Le relazioni tra Israele e il governo di Joe Biden hanno toccato il punto più basso dall’inizio della guerra nella Striscia di Gaza, dopo che il 25 marzo gli Stati Uniti si sono astenuti in un voto del Consiglio di sicurezza delle Nazioni Unite che chiedeva un cessate il fuoco immediato a Gaza. L’ufficio del primo ministro israeliano Benjamin Netanyahu si è scagliato contro Washington dopo la decisione di non usare il suo potere di veto, affermando che la mossa è un “chiaro arretramento rispetto alla posizione coerente degli Stati Uniti” e che “dà speranza ad Hamas”, nel momento in cui sono in corso i negoziati a Doha, in Qatar, per raggiungere un accordo sugli ostaggi.

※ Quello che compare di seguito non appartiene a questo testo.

/-! ### Fields `busClearBits` leaves alone -/

@[simp] theorem State.busClearBits_cfg (s : State) (a : Agent) (r : Reg) (m : Word) : (s.busClearBits a r m).cfg = s.cfg := by
  obtain ⟨_, _, _, h⟩ := onlyOutside_clearBitsEffect s r m; simp only [State.busClearBits, State.issued, h]
@[simp] theorem State.busClearBits_tick (s : State) (a : Agent) (r : Reg) (m : Word) : (s.busClearBits a r m).tick = s.tick := by
  obtain ⟨_, _, _, h⟩ := onlyOutside_clearBitsEffect s r m; simp only [State.busClearBits, State.issued, h]
@[simp] theorem State.busClearBits_wake (s : State) (a : Agent) (r : Reg) (m : Word) : (s.busClearBits a r m).wake = s.wake := by
  obtain ⟨_, _, _, h⟩ := onlyOutside_clearBitsEffect s r m; simp only [State.busClearBits, State.issued, h]
@[simp] theorem State.busClearBits_slStart (s : State) (a : Agent) (r : Reg) (m : Word) : (s.busClearBits a r m).slStart = s.slStart := by
  obtain ⟨_, _, _, h⟩ := onlyOutside_clearBitsEffect s r m; simp only [State.busClearBits, State.issued, h]
@[simp] theorem State.busClearBits_slTarget (s : State) (a : Agent) (r : Reg) (m : Word) : (s.busClearBits a r m).slTarget = s.slTarget := by
  obtain ⟨_, _, _, h⟩ := onlyOutside_clearBitsEffect s r m; simp only [State.busClearBits, State.issued, h]
@[simp] theorem State.busClearBits_life (s : State) (a : Agent) (r : Reg) (m : Word) : (s.busClearBits a r m).life = s.life := by
  obtain ⟨_, _, _, h⟩ := onlyOutside_clearBitsEffect s r m; simp only [State.busClearBits, State.issued, h]
@[simp] theorem State.busClearBits_seq (s : State) (a : Agent) (r : Reg) (m : Word) : (s.busClearBits a r m).seq = s.seq := by
  obtain ⟨_, _, _, h⟩ := onlyOutside_clearBitsEffect s r m; simp only [State.busClearBits, State.issued, h]
@[simp] theorem State.busClearBits_iseq (s : State) (a : Agent) (r : Reg) (m : Word) : (s.busClearBits a r m).iseq = s.iseq := by
  obtain ⟨_, _, _, h⟩ := onlyOutside_clearBitsEffect s r m; simp only [State.busClearBits, State.issued, h]
@[simp] theorem State.busClearBits_fatal (s : State) (a : Agent) (r : Reg) (m : Word) : (s.busClearBits a r m).fatal = s.fatal := by
  obtain ⟨_, _, _, h⟩ := onlyOutside_clearBitsEffect s r m; simp only [State.busClearBits, State.issued, h]
@[simp] theorem State.busClearBits_fcause (s : State) (a : Agent) (r : Reg) (m : Word) : (s.busClearBits a r m).fcause = s.fcause := by
  obtain ⟨_, _, _, h⟩ := onlyOutside_clearBitsEffect s r m; simp only [State.busClearBits, State.issued, h]
@[simp] theorem State.busClearBits_fval (s : State) (a : Agent) (r : Reg) (m : Word) : (s.busClearBits a r m).fval = s.fval := by
  obtain ⟨_, _, _, h⟩ := onlyOutside_clearBitsEffect s r m; simp only [State.busClearBits, State.issued, h]
@[simp] theorem State.busClearBits_inIsr (s : State) (a : Agent) (r : Reg) (m : Word) : (s.busClearBits a r m).inIsr = s.inIsr := by
  obtain ⟨_, _, _, h⟩ := onlyOutside_clearBitsEffect s r m; simp only [State.busClearBits, State.issued, h]
@[simp] theorem State.busClearBits_cw (s : State) (a : Agent) (r : Reg) (m : Word) : (s.busClearBits a r m).cw = s.cw := by
  obtain ⟨_, _, _, h⟩ := onlyOutside_clearBitsEffect s r m; simp only [State.busClearBits, State.issued, h]
@[simp] theorem State.busClearBits_din (s : State) (a : Agent) (r : Reg) (m : Word) : (s.busClearBits a r m).din = s.din := by
  obtain ⟨_, _, _, h⟩ := onlyOutside_clearBitsEffect s r m; simp only [State.busClearBits, State.issued, h]
@[simp] theorem State.busClearBits_dout (s : State) (a : Agent) (r : Reg) (m : Word) : (s.busClearBits a r m).dout = s.dout := by
  obtain ⟨_, _, _, h⟩ := onlyOutside_clearBitsEffect s r m; simp only [State.busClearBits, State.issued, h]
@[simp] theorem State.busClearBits_status (s : State) (a : Agent) (r : Reg) (m : Word) : (s.busClearBits a r m).status = s.status := by
  obtain ⟨_, _, _, h⟩ := onlyOutside_clearBitsEffect s r m; simp only [State.busClearBits, State.issued, h]
@[simp] theorem State.busClearBits_busy (s : State) (a : Agent) (r : Reg) (m : Word) : (s.busClearBits a r m).busy = s.busy := by
  obtain ⟨_, _, _, h⟩ := onlyOutside_clearBitsEffect s r m; simp only [State.busClearBits, State.issued, h]
@[simp] theorem State.busClearBits_hReg (s : State) (a : Agent) (r : Reg) (m : Word) : (s.busClearBits a r m).hReg = s.hReg := by
  obtain ⟨_, _, _, h⟩ := onlyOutside_clearBitsEffect s r m; simp only [State.busClearBits, State.issued, h]
@[simp] theorem State.busClearBits_hIrq (s : State) (a : Agent) (r : Reg) (m : Word) : (s.busClearBits a r m).hIrq = s.hIrq := by
  obtain ⟨_, _, _, h⟩ := onlyOutside_clearBitsEffect s r m; simp only [State.busClearBits, State.issued, h]
@[simp] theorem State.busClearBits_hPrio (s : State) (a : Agent) (r : Reg) (m : Word) : (s.busClearBits a r m).hPrio = s.hPrio := by
  obtain ⟨_, _, _, h⟩ := onlyOutside_clearBitsEffect s r m; simp only [State.busClearBits, State.issued, h]
@[simp] theorem State.busClearBits_hEn (s : State) (a : Agent) (r : Reg) (m : Word) : (s.busClearBits a r m).hEn = s.hEn := by
  obtain ⟨_, _, _, h⟩ := onlyOutside_clearBitsEffect s r m; simp only [State.busClearBits, State.issued, h]
@[simp] theorem State.busClearBits_cmdValid (s : State) (a : Agent) (r : Reg) (m : Word) : (s.busClearBits a r m).cmdValid = s.cmdValid := by
  obtain ⟨_, _, _, h⟩ := onlyOutside_clearBitsEffect s r m; simp only [State.busClearBits, State.issued, h]
@[simp] theorem State.busClearBits_cwIn (s : State) (a : Agent) (r : Reg) (m : Word) : (s.busClearBits a r m).cwIn = s.cwIn := by
  obtain ⟨_, _, _, h⟩ := onlyOutside_clearBitsEffect s r m; simp only [State.busClearBits, State.issued, h]
@[simp] theorem State.busClearBits_dinIn (s : State) (a : Agent) (r : Reg) (m : Word) : (s.busClearBits a r m).dinIn = s.dinIn := by
  obtain ⟨_, _, _, h⟩ := onlyOutside_clearBitsEffect s r m; simp only [State.busClearBits, State.issued, h]
@[simp] theorem State.busClearBits_portReq (s : State) (a : Agent) (r : Reg) (m : Word) : (s.busClearBits a r m).portReq = s.portReq := by
  obtain ⟨_, _, _, h⟩ := onlyOutside_clearBitsEffect s r m; simp only [State.busClearBits, State.issued, h]
@[simp] theorem State.busClearBits_wired (s : State) (a : Agent) (r : Reg) (m : Word) : (s.busClearBits a r m).wired = s.wired := by
  obtain ⟨_, _, _, h⟩ := onlyOutside_clearBitsEffect s r m; simp only [State.busClearBits, State.issued, h]
@[simp] theorem State.busClearBits_asOutput (s : State) (a : Agent) (r : Reg) (m : Word) : (s.busClearBits a r m).asOutput = s.asOutput := by
  obtain ⟨_, _, _, h⟩ := onlyOutside_clearBitsEffect s r m; simp only [State.busClearBits, State.issued, h]
@[simp] theorem State.busClearBits_driven (s : State) (a : Agent) (r : Reg) (m : Word) : (s.busClearBits a r m).driven = s.driven := by
  obtain ⟨_, _, _, h⟩ := onlyOutside_clearBitsEffect s r m; simp only [State.busClearBits, State.issued, h]
@[simp] theorem State.busClearBits_moves (s : State) (a : Agent) (r : Reg) (m : Word) : (s.busClearBits a r m).moves = s.moves := by
  obtain ⟨_, _, _, h⟩ := onlyOutside_clearBitsEffect s r m; simp only [State.busClearBits, State.issued, h]
@[simp] theorem State.busClearBits_responses (s : State) (a : Agent) (r : Reg) (m : Word) : (s.busClearBits a r m).responses = s.responses := by
  obtain ⟨_, _, _, h⟩ := onlyOutside_clearBitsEffect s r m; simp only [State.busClearBits, State.issued, h]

Gli Stati Uniti avevano segnalato che avrebbero sostenuto una risoluzione non vincolante per un “cessate il fuoco immediato” durante il mese sacro musulmano del Ramadan. Il testo chiede ad Hamas di liberare gli ostaggi, ma non collega direttamente la loro sorte a una tregua. Subito dopo l’approvazione della risoluzione, Netanyahu ha annullato la visita a Wash­ington di una delegazione israeliana che doveva discutere l’imminente invasione di terra a Rafah, nel sud della Striscia.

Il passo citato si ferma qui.